**PROVIDED RECORDS**.
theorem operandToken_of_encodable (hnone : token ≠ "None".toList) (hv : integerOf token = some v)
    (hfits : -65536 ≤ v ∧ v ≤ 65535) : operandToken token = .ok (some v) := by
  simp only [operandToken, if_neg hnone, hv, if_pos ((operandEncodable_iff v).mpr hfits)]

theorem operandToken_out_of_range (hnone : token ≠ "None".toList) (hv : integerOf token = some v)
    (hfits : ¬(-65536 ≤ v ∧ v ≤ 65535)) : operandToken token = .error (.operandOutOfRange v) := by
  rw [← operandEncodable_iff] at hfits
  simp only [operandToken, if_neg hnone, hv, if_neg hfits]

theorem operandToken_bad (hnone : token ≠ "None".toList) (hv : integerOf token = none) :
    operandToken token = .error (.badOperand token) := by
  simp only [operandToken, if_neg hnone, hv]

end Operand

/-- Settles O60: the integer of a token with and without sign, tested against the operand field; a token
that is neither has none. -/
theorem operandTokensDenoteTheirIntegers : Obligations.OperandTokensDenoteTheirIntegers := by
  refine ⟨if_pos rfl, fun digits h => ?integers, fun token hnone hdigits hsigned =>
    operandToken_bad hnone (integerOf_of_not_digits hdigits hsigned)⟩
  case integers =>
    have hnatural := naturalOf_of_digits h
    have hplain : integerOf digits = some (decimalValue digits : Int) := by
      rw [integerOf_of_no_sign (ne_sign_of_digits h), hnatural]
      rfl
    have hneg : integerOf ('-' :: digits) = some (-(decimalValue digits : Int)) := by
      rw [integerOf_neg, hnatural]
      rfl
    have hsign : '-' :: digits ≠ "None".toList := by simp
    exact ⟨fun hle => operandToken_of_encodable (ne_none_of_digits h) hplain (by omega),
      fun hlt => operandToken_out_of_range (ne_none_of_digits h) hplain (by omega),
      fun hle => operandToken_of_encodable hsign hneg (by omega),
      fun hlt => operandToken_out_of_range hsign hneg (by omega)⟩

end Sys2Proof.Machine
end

---

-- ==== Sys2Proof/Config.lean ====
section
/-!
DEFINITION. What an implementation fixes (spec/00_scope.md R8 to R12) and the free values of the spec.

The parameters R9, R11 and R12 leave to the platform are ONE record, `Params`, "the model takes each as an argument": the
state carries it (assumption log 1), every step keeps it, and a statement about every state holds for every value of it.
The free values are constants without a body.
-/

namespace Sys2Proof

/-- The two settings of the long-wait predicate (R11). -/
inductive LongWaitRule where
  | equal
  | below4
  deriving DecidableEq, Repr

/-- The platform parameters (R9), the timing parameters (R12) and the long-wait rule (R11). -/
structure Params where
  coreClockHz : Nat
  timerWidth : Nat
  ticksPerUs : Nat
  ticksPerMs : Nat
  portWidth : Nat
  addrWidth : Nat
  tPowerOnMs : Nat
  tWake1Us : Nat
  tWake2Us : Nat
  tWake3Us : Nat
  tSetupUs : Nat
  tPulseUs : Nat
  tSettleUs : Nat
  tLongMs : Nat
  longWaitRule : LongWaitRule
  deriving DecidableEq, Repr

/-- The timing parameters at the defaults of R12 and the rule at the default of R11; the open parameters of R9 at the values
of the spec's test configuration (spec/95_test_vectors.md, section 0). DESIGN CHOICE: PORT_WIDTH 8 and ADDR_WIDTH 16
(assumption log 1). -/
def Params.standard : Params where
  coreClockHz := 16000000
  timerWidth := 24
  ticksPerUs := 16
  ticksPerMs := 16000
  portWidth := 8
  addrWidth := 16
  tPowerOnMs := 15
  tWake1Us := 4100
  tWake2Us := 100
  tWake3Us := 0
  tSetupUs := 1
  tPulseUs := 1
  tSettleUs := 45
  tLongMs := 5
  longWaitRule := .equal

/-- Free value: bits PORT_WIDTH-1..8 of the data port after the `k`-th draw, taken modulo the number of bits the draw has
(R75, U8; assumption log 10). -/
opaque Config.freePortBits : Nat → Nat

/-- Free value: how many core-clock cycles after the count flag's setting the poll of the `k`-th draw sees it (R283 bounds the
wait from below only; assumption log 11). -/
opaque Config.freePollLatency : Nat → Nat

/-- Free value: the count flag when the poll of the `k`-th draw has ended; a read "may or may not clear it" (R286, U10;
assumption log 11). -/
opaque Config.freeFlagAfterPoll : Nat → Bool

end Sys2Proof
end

==

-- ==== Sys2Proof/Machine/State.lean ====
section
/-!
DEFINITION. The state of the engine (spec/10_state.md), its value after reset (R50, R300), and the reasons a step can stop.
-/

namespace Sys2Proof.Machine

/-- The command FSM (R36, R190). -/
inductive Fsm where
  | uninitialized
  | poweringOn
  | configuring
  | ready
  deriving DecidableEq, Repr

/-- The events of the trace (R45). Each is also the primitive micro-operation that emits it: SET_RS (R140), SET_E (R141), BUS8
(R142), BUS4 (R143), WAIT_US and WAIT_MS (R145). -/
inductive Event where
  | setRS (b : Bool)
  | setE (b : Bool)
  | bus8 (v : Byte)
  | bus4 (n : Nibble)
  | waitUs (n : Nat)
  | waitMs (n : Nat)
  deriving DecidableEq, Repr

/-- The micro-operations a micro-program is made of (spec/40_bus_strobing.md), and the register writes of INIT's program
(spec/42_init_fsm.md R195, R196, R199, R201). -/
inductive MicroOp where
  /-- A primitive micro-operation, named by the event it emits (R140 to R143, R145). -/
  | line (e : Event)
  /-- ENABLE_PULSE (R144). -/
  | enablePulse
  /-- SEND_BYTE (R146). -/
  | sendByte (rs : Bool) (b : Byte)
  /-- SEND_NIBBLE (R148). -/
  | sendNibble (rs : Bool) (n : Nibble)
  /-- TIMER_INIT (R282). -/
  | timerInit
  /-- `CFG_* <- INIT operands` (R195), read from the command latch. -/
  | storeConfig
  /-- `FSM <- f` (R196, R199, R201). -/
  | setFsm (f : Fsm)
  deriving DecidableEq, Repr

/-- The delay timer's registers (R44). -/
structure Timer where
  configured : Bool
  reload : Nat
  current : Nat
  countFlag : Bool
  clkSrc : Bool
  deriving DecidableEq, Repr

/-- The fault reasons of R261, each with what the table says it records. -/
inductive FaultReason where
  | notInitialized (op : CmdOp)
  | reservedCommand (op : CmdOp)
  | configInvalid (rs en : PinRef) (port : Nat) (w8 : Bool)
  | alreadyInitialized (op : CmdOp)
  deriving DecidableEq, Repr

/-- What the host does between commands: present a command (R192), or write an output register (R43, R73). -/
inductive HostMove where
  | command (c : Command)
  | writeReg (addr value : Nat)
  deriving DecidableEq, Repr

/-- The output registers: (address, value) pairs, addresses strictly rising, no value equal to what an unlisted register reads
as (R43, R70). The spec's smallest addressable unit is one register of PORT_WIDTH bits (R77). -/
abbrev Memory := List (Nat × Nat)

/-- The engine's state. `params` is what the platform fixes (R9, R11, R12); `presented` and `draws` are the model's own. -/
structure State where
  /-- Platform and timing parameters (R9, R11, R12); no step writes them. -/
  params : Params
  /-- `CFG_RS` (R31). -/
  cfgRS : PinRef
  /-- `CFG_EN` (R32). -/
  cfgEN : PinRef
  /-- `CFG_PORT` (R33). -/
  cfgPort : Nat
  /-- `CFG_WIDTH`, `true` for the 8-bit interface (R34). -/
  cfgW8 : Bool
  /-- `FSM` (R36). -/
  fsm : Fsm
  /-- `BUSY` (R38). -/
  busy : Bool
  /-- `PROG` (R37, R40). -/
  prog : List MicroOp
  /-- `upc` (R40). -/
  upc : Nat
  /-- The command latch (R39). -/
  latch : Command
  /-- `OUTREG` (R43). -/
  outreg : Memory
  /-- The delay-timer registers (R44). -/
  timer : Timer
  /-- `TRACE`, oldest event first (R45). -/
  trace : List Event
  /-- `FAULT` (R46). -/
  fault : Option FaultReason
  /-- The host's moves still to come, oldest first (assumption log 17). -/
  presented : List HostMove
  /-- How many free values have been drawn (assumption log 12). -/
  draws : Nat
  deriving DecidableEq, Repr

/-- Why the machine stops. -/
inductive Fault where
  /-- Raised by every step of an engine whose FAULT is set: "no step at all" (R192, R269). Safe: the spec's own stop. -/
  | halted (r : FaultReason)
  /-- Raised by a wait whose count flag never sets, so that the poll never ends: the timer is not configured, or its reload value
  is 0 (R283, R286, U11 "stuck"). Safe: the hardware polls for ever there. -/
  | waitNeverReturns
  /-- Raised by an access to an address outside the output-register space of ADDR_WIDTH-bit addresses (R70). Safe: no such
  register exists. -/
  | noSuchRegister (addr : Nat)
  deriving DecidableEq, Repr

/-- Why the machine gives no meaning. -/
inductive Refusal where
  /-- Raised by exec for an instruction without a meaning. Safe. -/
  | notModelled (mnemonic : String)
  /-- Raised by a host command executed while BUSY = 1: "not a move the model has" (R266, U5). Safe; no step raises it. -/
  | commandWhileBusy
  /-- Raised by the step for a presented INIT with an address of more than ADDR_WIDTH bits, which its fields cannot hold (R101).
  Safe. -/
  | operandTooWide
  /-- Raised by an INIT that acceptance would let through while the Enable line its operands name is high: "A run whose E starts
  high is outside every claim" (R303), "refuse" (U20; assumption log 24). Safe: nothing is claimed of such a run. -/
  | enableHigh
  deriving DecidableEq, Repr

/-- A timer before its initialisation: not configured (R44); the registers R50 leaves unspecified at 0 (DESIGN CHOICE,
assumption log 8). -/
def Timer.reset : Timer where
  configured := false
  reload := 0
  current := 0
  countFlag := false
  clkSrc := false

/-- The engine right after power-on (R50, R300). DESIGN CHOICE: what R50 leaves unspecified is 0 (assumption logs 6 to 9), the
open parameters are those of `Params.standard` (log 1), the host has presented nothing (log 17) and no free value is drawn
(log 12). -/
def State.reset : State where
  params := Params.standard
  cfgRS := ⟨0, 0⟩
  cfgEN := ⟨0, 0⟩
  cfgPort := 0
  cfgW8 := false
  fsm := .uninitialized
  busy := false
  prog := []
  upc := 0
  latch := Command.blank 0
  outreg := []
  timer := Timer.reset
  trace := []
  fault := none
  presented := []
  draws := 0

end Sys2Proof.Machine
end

**WORK REQUIRED**.
Search the records for the string "assumption" and report each line that has it.

**TASK RESULT**.
state carries it (assumption log 1), every step keeps it, and a statement about every state holds for every value of it.
(assumption log 1). -/
(R75, U8; assumption log 10). -/
wait from below only; assumption log 11). -/
assumption log 11). -/
  /-- The host's moves still to come, oldest first (assumption log 17). -/
  /-- How many free values have been drawn (assumption log 12). -/
  high is outside every claim" (R303), "refuse" (U20; assumption log 24). Safe: nothing is claimed of such a run. -/
assumption log 8). -/
/-- The engine right after power-on (R50, R300). DESIGN CHOICE: what R50 leaves unspecified is 0 (assumption logs 6 to 9), the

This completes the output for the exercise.